Recommendation 2: The National Science Foundation should, in collaboration with other federal statistical agencies and the Computing Research Association, collect additional data to better measure supply and demand for doctoral degrees in computing and provide the information needed to tailor future interventions.
Recommendation 2-1: The National Science Foundation should collaborate with other federal statistical agencies and the Computing Research Association to identify and collect additional data on the supply of doctoral degrees in computing.

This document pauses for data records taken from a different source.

/-- Settles O45: each way a transfer returns fixes the class and the word, and each acknowledgement its class. -/
theorem resultCodes : Obligations.ResultCodes := by
  intro i s t c d hi he hret
  rcases exec_transfer_ret hi he with ⟨hne, hclass⟩ | ⟨hack, hread, w, hword⟩ | ⟨hack, hread, hparity⟩ | ⟨hack, hwrite, hnone⟩
  · cases hret.symm.trans hclass
    refine ⟨by simp [hne], ?_⟩
    rcases classOf_cases (ackAhead s) with ⟨-, hc⟩ | ⟨hack, hc⟩ | ⟨hack, hc⟩ | ⟨hcode, hc⟩
    · exact absurd hc hne
    · rw [hc]; exact ⟨rfl, hack⟩
    · rw [hc]; exact ⟨rfl, hack⟩
    · rw [hc]; exact ⟨rfl, hcode⟩
  · cases hret.symm.trans hword
    exact ⟨by simpa using hread, rfl, hack⟩
  · cases hret.symm.trans hparity
    exact ⟨by simp, rfl, hack, hread⟩
  · cases hret.symm.trans hnone
    exact ⟨by simpa using hwrite, rfl, hack⟩

end Sys2Proof.Machine
end

section
/-! PROOFS. The three micro-operations in closed form, and the clock they and everything written with them drive
(40_bit_primitives.md R100 to R103). -/

namespace Sys2Proof.Machine

/-! ### each micro-operation whole: its events and its pins, and nothing else -/

theorem writeBit_eq (v : Bit) (s : State) :
    writeBit v s = { s with pins := { s.pins with dioO := v, clk := true }, trace := s.trace ++ writeEvents v } := by
  rw [← writeBit_trace]; rfl

theorem readBit_snd_eq (s : State) :
    (readBit s).2 = { s with
      pins := { s.pins with clk := true }
      trace := s.trace ++ readEvents (nextSample s)
      script := s.script.tail
      samples := s.samples + 1 } := by
  rw [← readBit_trace]; rfl

theorem clockCycle_eq (s : State) :
    clockCycle s = { s with pins := { s.pins with clk := true }, trace := s.trace ++ [.k0, .k1] } := by
  rw [← clockCycle_trace]; rfl

/-- Settles O11: the word decodes, and the operation is `writeBit_eq` with nothing returned. -/
theorem writeBitEffect : Obligations.WriteBitEffect :=
  fun v s => ⟨decodeUop_writeBit v, congrArg (Host.Outcome.next ∘ returned .nothing) (writeBit_eq v s)⟩

/-- Settles O12: the operation is `readBit_snd_eq` with the next sample returned, which is the first of the samples ahead. -/
theorem readBitEffect : Obligations.ReadBitEffect := by
  refine fun s => ⟨by decide, ?_⟩
  rw [← nextSample_eq_sampleAt, List.drop_one, ← readBit_fst]
  exact congrArg (Host.Outcome.next ∘ returned (.bit (readBit s).1)) (readBit_snd_eq s)

/-- Settles O13: the operation is `clockCycle_eq` with nothing returned. -/
theorem clockCycleEffect : Obligations.ClockCycleEffect :=
  fun s => ⟨by decide, congrArg (Host.Outcome.next ∘ returned .nothing) (clockCycle_eq s)⟩

/-! ### the clock alternates -/

/-- Events after a run that alternates go on from a high clock, where the run has ended. -/
theorem clockAlternates_append {level : Bit} {evs : List PinEvent} (h : clockAlternates level evs = true)
    (new : List PinEvent) : clockAlternates level (evs ++ new) = clockAlternates true new := by
  induction evs generalizing level with
  | nil => exact congrArg (clockAlternates · new) h
  | cons e evs ih =>
    cases e with
    | k0 | k1 =>
      obtain ⟨hlevel, hrest⟩ := Bool.and_eq_true_iff.mp h
      exact (congrArg₂ _ hlevel (ih hrest)).trans (Bool.true_and _)
    | d | s | dir => exact ih h

theorem clockAlternates_dirEvents (p : Config.Params) (way : Dir) : clockAlternates true (dirEvents p way) = true := by
  unfold dirEvents
  split <;> rfl

/-- The clock is high in `t`, and the events since `s₀` make it alternate from a high clock on. -/
structure ClockAlternatesSince (s₀ t : State) : Prop where
  clkHigh : t.pins.clk = true
  alternates : ∃ evs, t.trace = s₀.trace ++ evs ∧ clockAlternates true evs = true

theorem ClockAlternatesSince.refl {s : State} (h : s.pins.clk = true) : ClockAlternatesSince s s := ⟨h, [], by simp, rfl⟩

/-- A state with more events, which alternate and leave the clock high, still alternates. -/
theorem ClockAlternatesSince.append {s₀ t t' : State} (h : ClockAlternatesSince s₀ t) {new : List PinEvent}
    (ht : t'.trace = t.trace ++ new) (hnew : clockAlternates true new = true) (hclk : t'.pins.clk = true) :
    ClockAlternatesSince s₀ t' := by
  obtain ⟨-, evs, htrace, halt⟩ := h
  exact ⟨hclk, evs ++ new, by rw [ht, htrace, List.append_assoc], by rw [clockAlternates_append halt, hnew]⟩

/-- The clock is written by the three micro-operations only, each of which is `K0` and then `K1`. -/
theorem clockAlternatesSince_kept (s₀ : State) : KeptByOperations (ClockAlternatesSince s₀) where
  mapWork_kept _ _ h := { h with }
  writeBit_kept b h := h.append (writeBit_trace b _) rfl rfl
  readBit_kept h := h.append (readBit_trace _) rfl rfl
  clockCycle_kept h := h.append (clockCycle_trace _) rfl rfl
  setPhase_kept _ h := { h with }
  setDio_kept b h := h.append (setDio_trace b _) rfl h.clkHigh
  setDir_kept way h := h.append (setDir_trace way _) (clockAlternates_dirEvents _ way) (by simpa using h.clkHigh)
  setReq_kept _ h := { h with }
  setCnt_kept _ h := { h with }
  finish_kept _ h := { h with }
  returned_kept _ h := { h with }

/-- Settles O14: every primitive keeps the alternation, so every operation does. -/
theorem clockAlternatesAndRestsHigh : Obligations.ClockAlternatesAndRestsHigh := by
  intro i s t hclk he
  obtain ⟨hhigh, halt⟩ := (clockAlternatesSince_kept s).exec_kept (fun _ h => { h with }) (fun _ _ _ _ h => { h with })
    (fun _ _ _ h => { h with }) (.refl hclk) he
  exact ⟨hhigh, halt⟩

end Sys2Proof.Machine
end

section
/-! PROOFS. What an output sequence changes and what it leaves unchanged (41_sequence.md R110, R111). -/

namespace Sys2Proof.Machine

/-- The direction written, with its event; every other field is left. -/
theorem setDir_eq (way : Dir) (s : State) :
    setDir way s = { s with pins := { s.pins with dioDir := dirAfter s way }, trace := s.trace ++ dirEvents s.params way } := by
  cases hd : s.params.hasDir <;> simp [setDir, dirAfter, dirEvents, hd]

theorem beginSeq_eq (p : Phase) (way : Dir) (n : Nat) (s : State) :
    beginSeq p way n s =
      { s with pins := { s.pins with dioDir := dirAfter s way }
               phase := p
               work := { s.work with nbits := n, bidx := 0, k := 0 }
               trace := s.trace ++ dirEvents s.params way } := by
  simp only [beginSeq, setDir_eq]; rfl

/-- An output sequence as one update of the state it starts in, whatever SRC supplies. -/
theorem sequenceOut_effect (n : Nat) (s : State) : ∃ work cnt draws, sequenceOut n s =
    { s with pins := { clk := if n = 0 then s.pins.clk else true
                       dioO := if n = 0 then s.pins.dioO else seqBit (loadedByte s) (n - 1)
                       dioDir := dirAfter s .host }
             phase := .idle, cnt := cnt, work := work, draws := draws
             ret := some .nothing
             trace := s.trace ++ dirEvents s.params .host ++ (seqBits (loadedByte s) n).flatMap writeEvents
             accesses := s.accesses ++ (List.range (ceil8 n)).map fun j =>
               .read j ((s.trace ++ dirEvents s.params .host).length + 24 * j) } := by
  refine ⟨(sequenceOut n s).work, (sequenceOut n s).cnt, (sequenceOut n s).draws, ?_⟩
  rw [sequenceOut_eq, afterOutput, loadedByte_beginSeq, beginSeq_eq]
  rfl

/-- A supplied buffer is loaded as it is. -/
theorem seqBit_loadedByte {s : State} {bytes : Nat → Byte} {n i : Nat}
    (hsrc : ∀ j, j < ceil8 n → s.src.read j = some (bytes j)) (hi : i < n) : seqBit (loadedByte s) i = seqBit bytes i := by
  rw [seqBit, seqBit, loadedByte_of_read (hsrc (i / 8) (by unfold ceil8; omega))]

theorem seqBits_loadedByte {s : State} {bytes : Nat → Byte} {n : Nat}
    (hsrc : ∀ j, j < ceil8 n → s.src.read j = some (bytes j)) : seqBits (loadedByte s) n = seqBits bytes n :=
  seqBits_congr fun _ => seqBit_loadedByte hsrc

/-- Settles O15: the bytes that the closed form of the output loop loads are those of the buffer. -/
theorem genSeqEffect : Obligations.GenSeqEffect := by
  intro count s bytes hidle hcount hsrc
  obtain ⟨work, cnt, draws, hrun⟩ := sequenceOut_effect count.toNat s
  refine ⟨work, cnt, draws, ?_⟩
  rw [exec_output hidle (.inl ⟨count, rfl, rfl, hcount⟩), hrun, seqBits_loadedByte hsrc]
  by_cases h0 : count.toNat = 0
  · simp only [h0, if_true]
  · simp only [h0, if_false, seqBit_loadedByte hsrc (show count.toNat - 1 < count.toNat by omega)]

/-- What `XCHG_SEQ` refuses of its info byte: bit 6 always, and what a narrower count field leaves free (log 5). -/
theorem infoReserved_of_refused {p : Config.Params} {info : BitVec 8}
    (h : info.getLsbD 6 = true ∨ (Instr.xchgSeqOut info).legal p = false) : infoReserved p info = true := by
  rcases h with h6 | hlegal
  · exact infoReserved_of_bit6 p h6
  · by_contra hres
    rw [(infoReserved_eq_false p info).mp (Bool.eq_false_iff.mpr hres)] at hlegal
    cases hlegal

/-- Settles O16: the tests refuse the reserved bits, and what passes them is an output sequence of at least one bit. -/
theorem xchgSeqOutEffect : Obligations.XchgSeqOutEffect := by
  intro info s bytes hidle hdir
  refine ⟨fun h => ?_, fun hlegal hsrc => ?_⟩
  · show execXchgSeqOut info s = _
    rw [execXchgSeqOut, whenIdle_idle hidle, infoReserved_of_refused h, refuseIf_true]
  · obtain ⟨hpos, -⟩ := xchgCount_range s.params info
    have hexec : exec (.xchgSeqOut info) s = .next (sequenceOut (xchgCount s.params info) s) :=
      execXchgSeqOut_next.mpr ⟨hidle, (infoReserved_eq_false _ _).mpr hlegal, hdir, rfl⟩
    obtain ⟨work, cnt, draws, hrun⟩ := sequenceOut_effect (xchgCount s.params info) s
    refine ⟨work, cnt, draws, ?_⟩
    rw [hexec, hrun, seqBits_loadedByte hsrc, seqBit_loadedByte hsrc (Nat.sub_lt hpos Nat.one_pos),
      if_neg (Nat.ne_of_gt hpos), if_neg (Nat.ne_of_gt hpos)]

/-- Settles O17: both run the output sequence of the same count, which nine bits hold; a busy engine refuses both. -/
theorem xchgSeqOutIsGenSeqOfItsCount : Obligations.XchgSeqOutIsGenSeqOfItsCount := by
  intro info s hwf hlegal hmax
  have hcount : (BitVec.ofNat 9 (xchgCount s.params info)).toNat = xchgCount s.params info := by
    have := xchgCount_range s.params info
    rw [BitVec.toNat_ofNat]; omega
  cases hbusy : s.busy with
  | true => rw [exec_busy rfl hbusy, exec_busy rfl hbusy]
  | false => rw [exec_output hbusy (.inr ⟨info, rfl, hwf, hlegal, rfl⟩), exec_output hbusy (.inl ⟨_, rfl, hcount, hmax⟩)]

end Sys2Proof.Machine
end

section
/-! PROOFS. What a capture changes and what it leaves unchanged (41_sequence.md R112). -/

namespace Sys2Proof.Machine

theorem samplesFrom_beginSeq (p : Phase) (way : Dir) (m n : Nat) (s : State) :
    samplesFrom (beginSeq p way m s) n = samplesFrom s n :=
  List.map_congr_left fun i _ => sampleAt_congr (setDir_script ..) (setDir_samples ..) i

/-- A capture of at least one bit as one update of the state it starts in. -/
theorem sequenceIn_effect {n : Nat} (hn : 1 ≤ n) (s : State) : ∃ work cnt draws, sequenceIn n s =
    { s with pins := { clk := true, dioO := s.pins.dioO, dioDir := dirAfter s .target }
             phase := .idle, cnt := cnt, work := work, draws := draws
             ret := some (.captured (ceil8 n))
             trace := s.trace ++ dirEvents s.params .target ++ (samplesFrom s n).flatMap readEvents
             script := s.script.drop n
             samples := s.samples + n
             dst := (sequenceIn n s).dst
             accesses := s.accesses ++ (List.range (ceil8 n)).map fun j =>
               .write j (capturedByte s n j) ((s.trace ++ dirEvents s.params .target).length + 3 * min (8 * (j + 1)) n) } := by
  obtain ⟨byte, hrun⟩ := sequenceIn_eq n s
  refine ⟨(sequenceIn n s).work, (sequenceIn n s).cnt, (sequenceIn n s).draws, ?_⟩
  simp only [hrun, captureState, capturedByte_beginSeq, samplesFrom_beginSeq, if_neg (Nat.ne_of_gt hn)]
  rw [beginSeq_eq]
  rfl

/-- Settles O20: the tests refuse the reserved bits, and the closed form of the capture loop gives what passes them. -/
theorem xchgSeqInEffect : Obligations.XchgSeqInEffect := by
  intro info s hidle hdir
  refine ⟨fun h => ?_, fun hlegal => ?_⟩
  · show execXchgSeqIn info s = _
    rw [execXchgSeqIn, whenIdle_idle hidle, infoReserved_of_refused h, refuseIf_true]
  · have hexec : exec (.xchgSeqIn info) s = .next (sequenceIn (xchgCount s.params info) s) :=
      execXchgSeqIn_next.mpr ⟨hidle, (infoReserved_eq_false _ _).mpr hlegal, hdir, rfl⟩
    obtain ⟨work, cnt, draws, hrun⟩ := sequenceIn_effect (xchgCount_range s.params info).1 s
    exact ⟨work, cnt, draws, _, by rw [hexec, ← hrun], fun j hj => by rw [sequenceIn_dst_read, if_pos hj],
      fun j hj => by rw [sequenceIn_dst_read, if_neg (Nat.not_lt.mpr hj)]⟩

Data are not currently being collected in aggregate to reflect whether there is a retention problem within computing doctoral programs, either compared to other fields or to past retention trends, and the committee heard no briefings to this effect. Additionally, more information is needed to assess the in-flow and out-flow of doctoral applicants and recipients, especially for domestic students. Data to collect would include the following: (1) number of applicants (preferably distinct—which would require a trusted third party to cross-link by name or unique identifier) to doctoral programs in computing each year, (2) number of students admitted to doctoral programs in computing each year, (3) number of years to complete doctoral studies, and (4) completion and attrition rates for doctoral programs. The CRA Taulbee Survey (2023) has recently added questions that address the first two data points suggested, but longitudinal data are needed to assess the trends in applications and admissions and allow for appropriately tailored interventions in the future.
Recommendation 2-2: The National Science Foundation should collaborate with other federal statistical agencies and the Computing Research Association to identify and collect additional data that would allow them to better measure and project academic hiring demand for doctoral degrees in computing at non-doctoral-granting institutions.

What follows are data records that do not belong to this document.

-- ==== Sys2Proof/Config.lean ====
section
/-!
DEFINITION. The configuration record `CFG` of `00_scope.md` R4 to R6, its reference values, and the
free values of unwritten memory (`93_implementation_defined.md` U1).
-/

namespace Sys2Proof

/-- The three detector models (`00_scope.md` R2). -/
inductive DetectorModel where
  | pccd170170
  | pccd4824
  | pccd16080
deriving DecidableEq, Repr

/-- The register names of `10_state.md` R23 and R24. A `CFG` may give a model further registers, which
the spec does not name: `other`. -/
inductive RegName where
  | control
  | framesPerSequence
  | exposureSteps
  | gapSteps
  | streakModeLines
  | subframeSize
  | subimagesPerRead
  | refVersion
  | refPow2
  | refSpare
  | other (n : Nat)
deriving DecidableEq, Repr

/-- A register descriptor (`10_state.md` R21): everything of the source's record but the value. The
numbers are `u32`; that they fit is `Config.legal`. -/
structure RegDesc where
  name : RegName
  default : Nat
  minimum : Nat
  maximum : Nat
  readOnly : Bool
  powerOfTwo : Bool
deriving DecidableEq, Repr

/-- The place of a pseudo-register in the control register (`10_state.md` R28). -/
structure BitField where
  offset : Nat
  width : Nat
deriving DecidableEq, Repr

/-- The ten pseudo-registers, in the order of their indexes (`10_state.md` R27). -/
inductive PseudoReg where
  | testMode
  | readoutMode
  | triggerMode
  | durationTrigger
  | readoutSpeed
  | offsetCorrection
  | linearization
  | dummyFrameValid
  | shutterDisable
  | overExposureWarning
deriving DecidableEq, Repr

/-- The configuration record `CFG` (`00_scope.md` R5). `NREGS` is the length of `desc`; `layout` lists
the indexes 0 to 9, `none` where the model lacks the field. -/
structure Config where
  modelId : DetectorModel
  dhBase : Nat
  dhPseudoBase : Nat
  desc : List RegDesc
  layout : List (Option BitField)
  qDenom : Nat
  stepSize : Nat
  gapStepsMax : Nat
  subimageLinesMax : Nat
  hdf : Nat
  vdf : Nat
  numTaps : Nat
  resetFramesizeH : S64
  resetFramesizeV : S64
  resetBinsizeH : S64
  resetBinsizeV : S64
  resetReadoutTime : S64
  rawLen : Nat
  imgLen : Nat
  lutLen : Nat
deriving DecidableEq, Repr

/-- `NREGS`, the number of physical registers (`00_scope.md` R5). -/
abbrev Config.nregs (c : Config) : Nat := c.desc.length

/-- The architected registers 0 to 6 with the reference numbers (`10_state.md` R23). -/
def Config.architected : List RegDesc :=
  [ ⟨.control, 0, 0, 4294967295, false, false⟩,
    ⟨.framesPerSequence, 1, 1, 65535, false, false⟩,
    ⟨.exposureSteps, 0, 0, 4294967295, false, false⟩,
    ⟨.gapSteps, 1, 1, 65535, false, false⟩,
    ⟨.streakModeLines, 2, 2, 65535, false, false⟩,
    ⟨.subframeSize, 1, 1, 1024, false, false⟩,
    ⟨.subimagesPerRead, 1, 1, 2048, false, false⟩ ]

/-- The registers at offsets 7 and above in the reference configuration (`10_state.md` R24). -/
def Config.modelSpecific : DetectorModel → List RegDesc
  | .pccd170170 =>
    [ ⟨.refVersion, 0x00170170, 0, 4294967295, true, false⟩,
      ⟨.refPow2, 1, 1, 128, false, true⟩,
      ⟨.refSpare, 0, 0, 255, false, false⟩ ]
  | .pccd4824 =>
    [ ⟨.refVersion, 0x00004824, 0, 4294967295, true, false⟩,
      ⟨.refPow2, 1, 1, 128, false, true⟩ ]
  | .pccd16080 =>
    [ ⟨.refVersion, 0x00016080, 0, 4294967295, true, false⟩ ]

/-- The reference layout of the control register, the same for the three models (`10_state.md` R28). -/
def Config.referenceLayout : List (Option BitField) :=
  [ some ⟨0, 1⟩, some ⟨1, 2⟩, some ⟨3, 1⟩, some ⟨4, 1⟩, some ⟨5, 1⟩,
    some ⟨6, 1⟩, some ⟨7, 1⟩, some ⟨8, 1⟩, some ⟨9, 1⟩, some ⟨10, 1⟩ ]

/-- The horizontal descramble factor of the reference configuration (`00_scope.md` R5); the vertical
one is the same number on every model. -/
def Config.referenceFactor : DetectorModel → Nat
  | .pccd170170 => 4
  | .pccd4824 => 2
  | .pccd16080 => 1

/-- The reference configuration of a model (`00_scope.md` R5, column "reference value"). -/
def Config.reference (m : DetectorModel) : Config where
  modelId := m
  dhBase := 100000
  dhPseudoBase := 200000
  desc := Config.architected ++ Config.modelSpecific m
  layout := Config.referenceLayout
  qDenom := 1000000000
  stepSize := 1000000
  gapStepsMax := 65535
  subimageLinesMax := 2048
  hdf := Config.referenceFactor m
  vdf := Config.referenceFactor m
  numTaps := Config.referenceFactor m * Config.referenceFactor m
  resetFramesizeH := 4
  resetFramesizeV := 4
  resetBinsizeH := 1
  resetBinsizeV := 1
  resetReadoutTime := 0
  rawLen := 64
  imgLen := 64
  lutLen := Config.referenceFactor m * Config.referenceFactor m * 65536

/-- The three sample memories (`20_memory.md` R50). -/
inductive MemSpace where
  | raw
  | img
  | lut
deriving DecidableEq, Repr

/-- FREE VALUE (`20_memory.md` R64, `93_implementation_defined.md` U1: "`any value`"). The byte that
stands at a byte address of a memory which nothing has written since the reset counted by `epoch`.
It has no body, so no proof can see what it is (assumption log 7). -/
opaque Config.freeByte (space : MemSpace) (epoch : Nat) (byteAddress : Nat) : Byte

end Sys2Proof
end

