-- ==== Sys2Proof/Machine/Environment.lean ====
section
/-!
DEFINITION. The environment moves of `20_memory.md` R62 and reset (`70_reset_and_hazards.md` R260).
-/

namespace Sys2Proof.Machine

/-- `EnvReset` (`70_reset_and_hazards.md` R260): every piece of state takes its reset value, a partly
received frame is discarded, no response is sent. What the environment has yet to do, and the record
of what was sent and answered before, are outside the block and stay (assumption log 17). -/
def State.applyReset (s : State) : State :=
  { State.resetOf s.cfg with
    input := s.input, sent := s.sent, answers := s.answers, epoch := s.epoch + 1 }

/-- `EnvLoadRaw(a, v)`. -/
def loadRaw (a : Nat) (v : Sample) (s : State) : Host.Outcome State Fault Refusal :=
  if a < s.cfg.rawLen then .next { s with raw := s.raw.writeSample a v }
  else .refused .rawAddressOutOfRange

/-- `EnvReadImage(a)`: the answer is `IMG[a]`. -/
def readImage (a : Nat) (s : State) : Host.Outcome State Fault Refusal :=
  if a < s.cfg.imgLen then .next { s with answers := s.answers ++ [.sample a (s.imgSample a)] }
  else .fault .imageAddressOutOfRange

/-- `EnvReadMeta`: the answer is `IMGMETA`. -/
def readMeta (s : State) : Host.Outcome State Fault Refusal :=
  .next { s with answers := s.answers ++ [.imageMeta s.imgMeta] }

/-- `EnvLoadLut(t)`, once only (`70_reset_and_hazards.md` R270). -/
def loadLut (t : List Sample) (s : State) : Host.Outcome State Fault Refusal :=
  if s.lutLoaded = true then .refused .lutAlreadyLoaded
  else if t.length = s.cfg.lutLen then .next { s with lut := cellsOfTable 0 t, lutLoaded := true }
  else .refused .lutWrongLength

/-- `EnvSetReadoutTime(t)`, for `t ≥ 0`. -/
def setReadoutTime (t : S64) (s : State) : Host.Outcome State Fault Refusal :=
  if t.toInt < 0 then .refused .negativeReadoutTime else .next { s with readoutTime := t }

/-- One event that is no word of the command port. A word is received by the command port, not here. -/
def environmentMove (e : HostEvent) (s : State) : Host.Outcome State Fault Refusal :=
  match e with
  | .word w => .next { s with rx := s.rx ++ [w] }
  | .loadRaw a v => loadRaw a v s
  | .readImage a => readImage a s
  | .readMeta => readMeta s
  | .loadLut t => loadLut t s
  | .setReadoutTime t => setReadoutTime t s
  | .reset => .next s.applyReset

/-- A step with no whole frame at hand: the words sent so far are received; else the environment's
next move is made; else the block waits (`30_encoding.md` R77; assumption logs 4, 5). -/
def stepPort (s : State) : Host.Outcome State Fault Refusal :=
  match s.input with
  | [] => .next s
  | .word _ :: _ => .next s.receive
  | e :: rest => environmentMove e { s with input := rest }

/-- Building a block: a configuration that is not legal is refused (`00_scope.md` R6, U7). -/
def boot (c : Config) : Host.Outcome State Fault Refusal :=
  if c.legal then .next (State.resetOf c) else .refused .illegalConfiguration

end Sys2Proof.Machine
end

Although some data are available on the success of faculty searches and hiring at doctoral-granting institutions, these alone do not show a complete picture of the challenges in meeting demand for faculty, especially those teaching undergraduate courses. Briefers to the committee suggested that it has not been possible to hire the faculty required to meet the enormous demand for teaching computing at various institution types. Data to collect would include faculty hiring data from an expansion of the current CRA Taulbee Survey to non-doctoral-granting institutions; NSF could encourage or require institutions that receive research funding from NSF to participate.
Recommendation 2-3: The National Science Foundation Survey of Earned Doctorates should add a set of questions to track the supply of and demand for PhDs in computing and related fields, disaggregated by subfield.
Differentiating doctoral recipients by research area, interest, capability, and citizenship will help ensure demand is met while avoiding oversupply. Doctoral students are not necessarily interchangeable between subdisciplines or topic areas, students interested in research careers may not be seeking faculty positions at teaching-focused institutions, and not all students may be interested or eligible to pursue national security careers.